§ WORK ITEM: Scan the listing below for the word "cfgKey" and copy every line that has it.
# # # # # # #
/-- The lanes of an SDI head with a link count (12 R409). -/
def headLanes (h links : Nat) : List Nat := (List.range links).map (· + 2 * h)

/-- Whether a lane is used by the other SDI head in dual link, in committed or staged state. -/
def otherDual (s : State) (h lane : Nat) : Bool :=
  [s.cfg.committed, resulting s].any fun t => match headIn t (1 - h) with
    | some x => x.links == 2 && (headLanes (1 - h) 2).contains lane
    | none => false

/-- Faults of an SDI head (12 R410, R414); a DSI field is set where it holds neither 0 nor its default (log 30). -/
def sdiFaults (s : State) (h : Nat) (b : List Byte) : List Nat :=
  let x := HeadCfg.of b
  faultIf (!sdiLegal x.width x.height x.period x.links) 0 ++
  faultIf (x.links == 2 && (headLanes h 2).contains x.mirror) 8 ++
  faultIf (x.mirror != 0xFF && otherDual s h x.mirror) 0xB ++
  faultIf (h != 0 && x.lock) 0xA ++
  faultIf (x.format != 0) 0x24 ++ faultIf (x.flags != 0 && x.flags != 3) 0x25 ++ faultIf (x.mbps != 0) 0x26 ++
  faultIf (x.ulpsFrames != 0 && x.ulpsFrames != 60) 0x28

/-- Whether the full-raster push exceeds 0.9 of the head frame period (12 R414, R433). -/
def pushTooLong (x : HeadCfg) : Bool :=
  decide (9 * x.period * (x.links * x.mbps) < 80000 * pushBytes (dsiBits x.format) (0, 0, x.width, x.height))

/-- Faults of a DSI head (12 'DSP.CONFIGURE', R414). -/
def dsiFaults (b : List Byte) : List Nat :=
  let x := HeadCfg.of b
  faultIf (decide (x.width < 64) || decide (4096 < x.width) || x.width % 4 != 0) 0 ++
  faultIf (decide (x.height < 16) || decide (4096 < x.height)) 2 ++
  faultIf (!([1, 2, 4].contains x.links)) 8 ++ faultIf x.lock 0xA ++ faultIf (x.mirror != 0xFF) 0xB ++
  faultIf (decide (x.mbps < 80) || decide (2500 < x.mbps)) 0x26 ++ faultIf (x.ulpsFrames == 0) 0x28 ++
  faultIf (pushTooLong x) 0

/-- Relations of `DSP.CONFIGURE`. -/
def headFaults (s : State) (h : Nat) (b : List Byte) : List Nat :=
  let x := HeadCfg.of b
  faultIf (decide (x.period ≤ x.phaseNs)) 4 ++
  faultIf (decide (x.ringSlots < 2) || decide (256 < x.ringSlots)) 0x34 ++
  (if isSdi h then sdiFaults s h b else dsiFaults b)

/-- While the pair is locked a command to H1 is refused (12 R426). -/
def pairRefuses (s : State) (c : Cmd) : Bool := c.target == 1 && pairIn s.cfg.committed

/-- Checks of `DSP.CONFIGURE`: the two heads of a pair have one owner (12 R426). -/
def dspConfigureCheck (s : State) (c : Cmd) : Option Reply :=
  firstFail [
    need (!(c.target == 0 && fieldAt c.region 0xA 1 == 1) || ownerOf s (myUnit s 0x60 1) == c.fn) { status := 0x20 },
    need (!pairRefuses s c) (badParam 0),
    stagedCheck layDspConfigure 0 (cfgKey 0x6001 c.target 0) (headFaults s c.target c.region) none none s c]

/-- Effect of DSP_CONFIGURE. -/
def effectDspConfigure (c : Cmd) (t : State) : State :=
  stageCmd layDspConfigure 0 (cfgKey 0x6001 c.target 0) c t

/-- DSP_CONFIGURE (12 R414). -/
def execDspConfigure (r : CmdRef) (s : State) : Host.Outcome State Fault Refusal :=
  .next (runCmd r 0x6001 dspConfigureCheck effectDspConfigure s)

/-! ## DSP.PLANE (12 R417, R418) -/

/-- Raster of a head, or of the pair (12 R426). -/
def rasterIn (t : Tbl CfgVal) (h : Nat) : Nat × Nat :=
  match headIn t h with
  | some x => (if h = 0 ∧ x.lock then 2 * x.width else x.width, x.height)
  | none => (0, 0)

/-- Enabled planes of all heads that name a tap. -/
def planesOnTap (t : Tbl CfgVal) (i k : Nat) : Nat :=
  ((List.range 4).flatMap fun h => (List.range 2).filter fun p => match planeIn t h p with
    | some x => x.enable && x.source == 0 && x.stream == i && x.tap == k
    | none => false).length

/-- ENCODING and range of a video plane. -/
def planeEncoding (t : Tbl CfgVal) (x : PlaneCfg) : Nat × Bool :=
  if x.source = 1 then (x.decEncoding, x.decFull)
  else match tapIn t x.stream x.tap with
    | some k => (k.encoding, k.full)
    | none => (0, false)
# # # # # # #
§ TASK ANSWER:
    stagedCheck layDspConfigure 0 (cfgKey 0x6001 c.target 0) (headFaults s c.target c.region) none none s c]
  stageCmd layDspConfigure 0 (cfgKey 0x6001 c.target 0) c t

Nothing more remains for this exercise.